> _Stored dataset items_
# # #

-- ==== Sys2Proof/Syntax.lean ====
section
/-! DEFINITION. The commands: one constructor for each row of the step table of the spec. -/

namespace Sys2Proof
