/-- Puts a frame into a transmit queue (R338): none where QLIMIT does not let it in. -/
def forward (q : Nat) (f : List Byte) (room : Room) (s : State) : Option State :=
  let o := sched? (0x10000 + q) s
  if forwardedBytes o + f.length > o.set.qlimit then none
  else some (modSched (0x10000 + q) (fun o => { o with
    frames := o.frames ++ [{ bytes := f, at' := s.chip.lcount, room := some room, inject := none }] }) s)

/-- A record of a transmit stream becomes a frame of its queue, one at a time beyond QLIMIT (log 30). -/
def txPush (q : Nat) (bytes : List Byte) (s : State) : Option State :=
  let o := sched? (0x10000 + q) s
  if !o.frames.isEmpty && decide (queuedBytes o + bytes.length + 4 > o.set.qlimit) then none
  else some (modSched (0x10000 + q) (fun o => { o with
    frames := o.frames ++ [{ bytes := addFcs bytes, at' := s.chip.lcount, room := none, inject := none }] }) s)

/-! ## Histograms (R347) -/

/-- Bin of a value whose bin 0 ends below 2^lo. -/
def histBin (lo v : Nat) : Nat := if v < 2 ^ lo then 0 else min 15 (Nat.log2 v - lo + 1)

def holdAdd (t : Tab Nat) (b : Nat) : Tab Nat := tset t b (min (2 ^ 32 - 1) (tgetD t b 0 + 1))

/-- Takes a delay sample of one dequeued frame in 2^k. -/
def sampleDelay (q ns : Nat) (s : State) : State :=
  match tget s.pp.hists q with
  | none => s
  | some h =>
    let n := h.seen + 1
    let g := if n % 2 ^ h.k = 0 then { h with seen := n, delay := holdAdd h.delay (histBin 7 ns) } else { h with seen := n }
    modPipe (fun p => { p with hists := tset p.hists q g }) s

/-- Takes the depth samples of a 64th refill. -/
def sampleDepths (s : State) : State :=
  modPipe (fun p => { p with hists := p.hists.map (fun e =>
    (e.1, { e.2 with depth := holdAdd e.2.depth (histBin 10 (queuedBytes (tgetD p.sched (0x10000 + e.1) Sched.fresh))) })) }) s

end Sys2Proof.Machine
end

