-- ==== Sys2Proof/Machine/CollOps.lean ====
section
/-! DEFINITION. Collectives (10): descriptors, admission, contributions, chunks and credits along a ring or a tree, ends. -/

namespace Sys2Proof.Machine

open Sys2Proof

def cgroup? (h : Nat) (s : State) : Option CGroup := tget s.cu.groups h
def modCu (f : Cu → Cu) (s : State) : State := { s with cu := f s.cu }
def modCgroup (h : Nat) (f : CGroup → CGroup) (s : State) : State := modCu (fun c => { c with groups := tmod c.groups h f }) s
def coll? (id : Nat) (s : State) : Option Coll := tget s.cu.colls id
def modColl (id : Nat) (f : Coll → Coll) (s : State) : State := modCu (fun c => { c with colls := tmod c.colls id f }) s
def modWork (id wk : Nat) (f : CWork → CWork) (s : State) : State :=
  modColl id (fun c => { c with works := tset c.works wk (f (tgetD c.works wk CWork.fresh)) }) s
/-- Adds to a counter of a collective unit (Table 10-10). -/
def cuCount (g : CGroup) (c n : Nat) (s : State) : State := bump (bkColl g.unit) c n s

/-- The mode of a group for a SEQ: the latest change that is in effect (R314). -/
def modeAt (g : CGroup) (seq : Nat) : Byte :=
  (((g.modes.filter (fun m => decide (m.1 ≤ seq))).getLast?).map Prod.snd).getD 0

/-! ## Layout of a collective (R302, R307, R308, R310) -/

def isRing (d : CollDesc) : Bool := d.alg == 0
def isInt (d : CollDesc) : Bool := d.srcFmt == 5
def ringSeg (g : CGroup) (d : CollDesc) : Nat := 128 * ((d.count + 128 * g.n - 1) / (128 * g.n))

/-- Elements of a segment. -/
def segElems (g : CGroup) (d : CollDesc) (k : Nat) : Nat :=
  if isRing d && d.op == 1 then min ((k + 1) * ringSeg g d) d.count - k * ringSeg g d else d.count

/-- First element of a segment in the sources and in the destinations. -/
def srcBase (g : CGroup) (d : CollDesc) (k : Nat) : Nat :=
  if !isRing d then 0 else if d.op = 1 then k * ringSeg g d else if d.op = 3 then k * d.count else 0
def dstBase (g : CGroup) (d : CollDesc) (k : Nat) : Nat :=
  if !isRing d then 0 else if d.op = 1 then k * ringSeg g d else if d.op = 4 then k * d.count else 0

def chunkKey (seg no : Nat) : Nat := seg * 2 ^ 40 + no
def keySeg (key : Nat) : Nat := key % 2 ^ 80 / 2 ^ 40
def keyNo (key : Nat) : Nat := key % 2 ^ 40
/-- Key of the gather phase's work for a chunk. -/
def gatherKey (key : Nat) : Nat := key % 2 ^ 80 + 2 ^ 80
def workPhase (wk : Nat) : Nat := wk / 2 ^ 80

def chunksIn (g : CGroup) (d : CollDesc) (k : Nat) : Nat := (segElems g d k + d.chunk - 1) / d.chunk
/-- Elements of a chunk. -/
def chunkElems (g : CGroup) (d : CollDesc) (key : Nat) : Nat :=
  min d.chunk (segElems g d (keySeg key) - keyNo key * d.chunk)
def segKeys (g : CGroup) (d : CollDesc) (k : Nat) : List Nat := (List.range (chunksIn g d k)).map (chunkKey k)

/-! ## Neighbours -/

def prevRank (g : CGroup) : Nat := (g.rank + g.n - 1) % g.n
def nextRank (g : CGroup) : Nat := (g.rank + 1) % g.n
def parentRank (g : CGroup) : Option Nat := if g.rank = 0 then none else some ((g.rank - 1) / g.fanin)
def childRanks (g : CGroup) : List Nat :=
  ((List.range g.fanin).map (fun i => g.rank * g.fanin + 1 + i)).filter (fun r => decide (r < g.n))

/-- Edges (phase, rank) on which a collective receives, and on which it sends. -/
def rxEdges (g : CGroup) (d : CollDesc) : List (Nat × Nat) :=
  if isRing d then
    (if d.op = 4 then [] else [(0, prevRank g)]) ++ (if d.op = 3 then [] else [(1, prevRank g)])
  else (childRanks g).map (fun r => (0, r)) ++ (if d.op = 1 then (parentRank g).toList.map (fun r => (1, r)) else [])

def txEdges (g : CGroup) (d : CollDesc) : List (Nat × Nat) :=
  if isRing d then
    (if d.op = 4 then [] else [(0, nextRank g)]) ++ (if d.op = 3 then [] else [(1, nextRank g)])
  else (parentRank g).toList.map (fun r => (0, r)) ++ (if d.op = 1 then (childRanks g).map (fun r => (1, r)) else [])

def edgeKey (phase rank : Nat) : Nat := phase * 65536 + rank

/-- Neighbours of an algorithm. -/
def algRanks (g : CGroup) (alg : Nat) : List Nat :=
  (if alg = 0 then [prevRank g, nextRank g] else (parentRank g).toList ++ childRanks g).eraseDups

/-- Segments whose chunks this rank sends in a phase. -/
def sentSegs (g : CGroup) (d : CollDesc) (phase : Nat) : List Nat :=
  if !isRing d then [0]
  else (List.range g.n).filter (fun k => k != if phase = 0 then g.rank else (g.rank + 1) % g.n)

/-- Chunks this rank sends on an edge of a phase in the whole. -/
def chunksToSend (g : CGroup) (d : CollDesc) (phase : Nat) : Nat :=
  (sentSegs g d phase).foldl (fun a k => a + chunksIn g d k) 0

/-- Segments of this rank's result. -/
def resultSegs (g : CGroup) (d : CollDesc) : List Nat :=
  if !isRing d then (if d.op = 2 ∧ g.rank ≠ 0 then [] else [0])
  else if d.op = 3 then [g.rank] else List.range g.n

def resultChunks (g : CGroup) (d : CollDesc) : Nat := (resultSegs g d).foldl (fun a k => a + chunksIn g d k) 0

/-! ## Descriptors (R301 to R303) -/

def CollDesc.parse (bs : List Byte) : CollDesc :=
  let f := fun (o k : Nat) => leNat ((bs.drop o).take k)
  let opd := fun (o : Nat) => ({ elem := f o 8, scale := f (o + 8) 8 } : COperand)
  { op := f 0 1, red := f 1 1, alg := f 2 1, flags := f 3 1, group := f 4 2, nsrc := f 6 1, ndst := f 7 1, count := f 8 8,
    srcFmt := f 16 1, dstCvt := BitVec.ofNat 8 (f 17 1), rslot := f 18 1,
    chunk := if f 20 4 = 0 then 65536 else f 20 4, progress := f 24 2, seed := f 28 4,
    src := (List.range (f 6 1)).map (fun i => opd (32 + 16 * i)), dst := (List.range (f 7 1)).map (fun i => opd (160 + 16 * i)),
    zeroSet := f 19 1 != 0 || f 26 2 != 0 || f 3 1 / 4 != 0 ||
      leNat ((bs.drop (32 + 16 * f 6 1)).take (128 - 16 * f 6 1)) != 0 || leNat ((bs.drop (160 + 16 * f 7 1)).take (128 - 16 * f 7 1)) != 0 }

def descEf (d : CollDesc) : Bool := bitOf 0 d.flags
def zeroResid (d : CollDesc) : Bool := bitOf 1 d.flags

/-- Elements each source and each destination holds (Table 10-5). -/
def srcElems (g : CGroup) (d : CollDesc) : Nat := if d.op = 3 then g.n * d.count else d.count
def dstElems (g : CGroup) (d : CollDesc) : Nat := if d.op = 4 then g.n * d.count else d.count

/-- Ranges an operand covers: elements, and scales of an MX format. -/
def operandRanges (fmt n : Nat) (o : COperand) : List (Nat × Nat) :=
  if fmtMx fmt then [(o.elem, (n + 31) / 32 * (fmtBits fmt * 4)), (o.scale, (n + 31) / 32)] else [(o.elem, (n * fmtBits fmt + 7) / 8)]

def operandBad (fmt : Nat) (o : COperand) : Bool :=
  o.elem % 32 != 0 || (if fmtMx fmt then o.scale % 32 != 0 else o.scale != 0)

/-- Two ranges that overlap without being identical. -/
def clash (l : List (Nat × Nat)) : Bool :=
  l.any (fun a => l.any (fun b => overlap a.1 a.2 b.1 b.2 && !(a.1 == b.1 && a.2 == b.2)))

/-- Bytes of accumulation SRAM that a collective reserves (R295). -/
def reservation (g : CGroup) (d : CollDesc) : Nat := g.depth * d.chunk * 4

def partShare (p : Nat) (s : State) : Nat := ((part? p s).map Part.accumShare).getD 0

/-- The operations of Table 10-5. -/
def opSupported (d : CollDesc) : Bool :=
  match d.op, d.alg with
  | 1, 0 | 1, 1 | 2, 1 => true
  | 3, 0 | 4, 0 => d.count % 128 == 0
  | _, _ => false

# # #

Transcribe, exactly and without additions, the lines of the records above, beginning with the line that contains "if forwardedBytes o" and ending with the line that contains "room := some", both included.

  if forwardedBytes o + f.length > o.set.qlimit then none
  else some (modSched (0x10000 + q) (fun o => { o with
    frames := o.frames ++ [{ bytes := f, at' := s.chip.lcount, room := some room, inject := none }] }) s)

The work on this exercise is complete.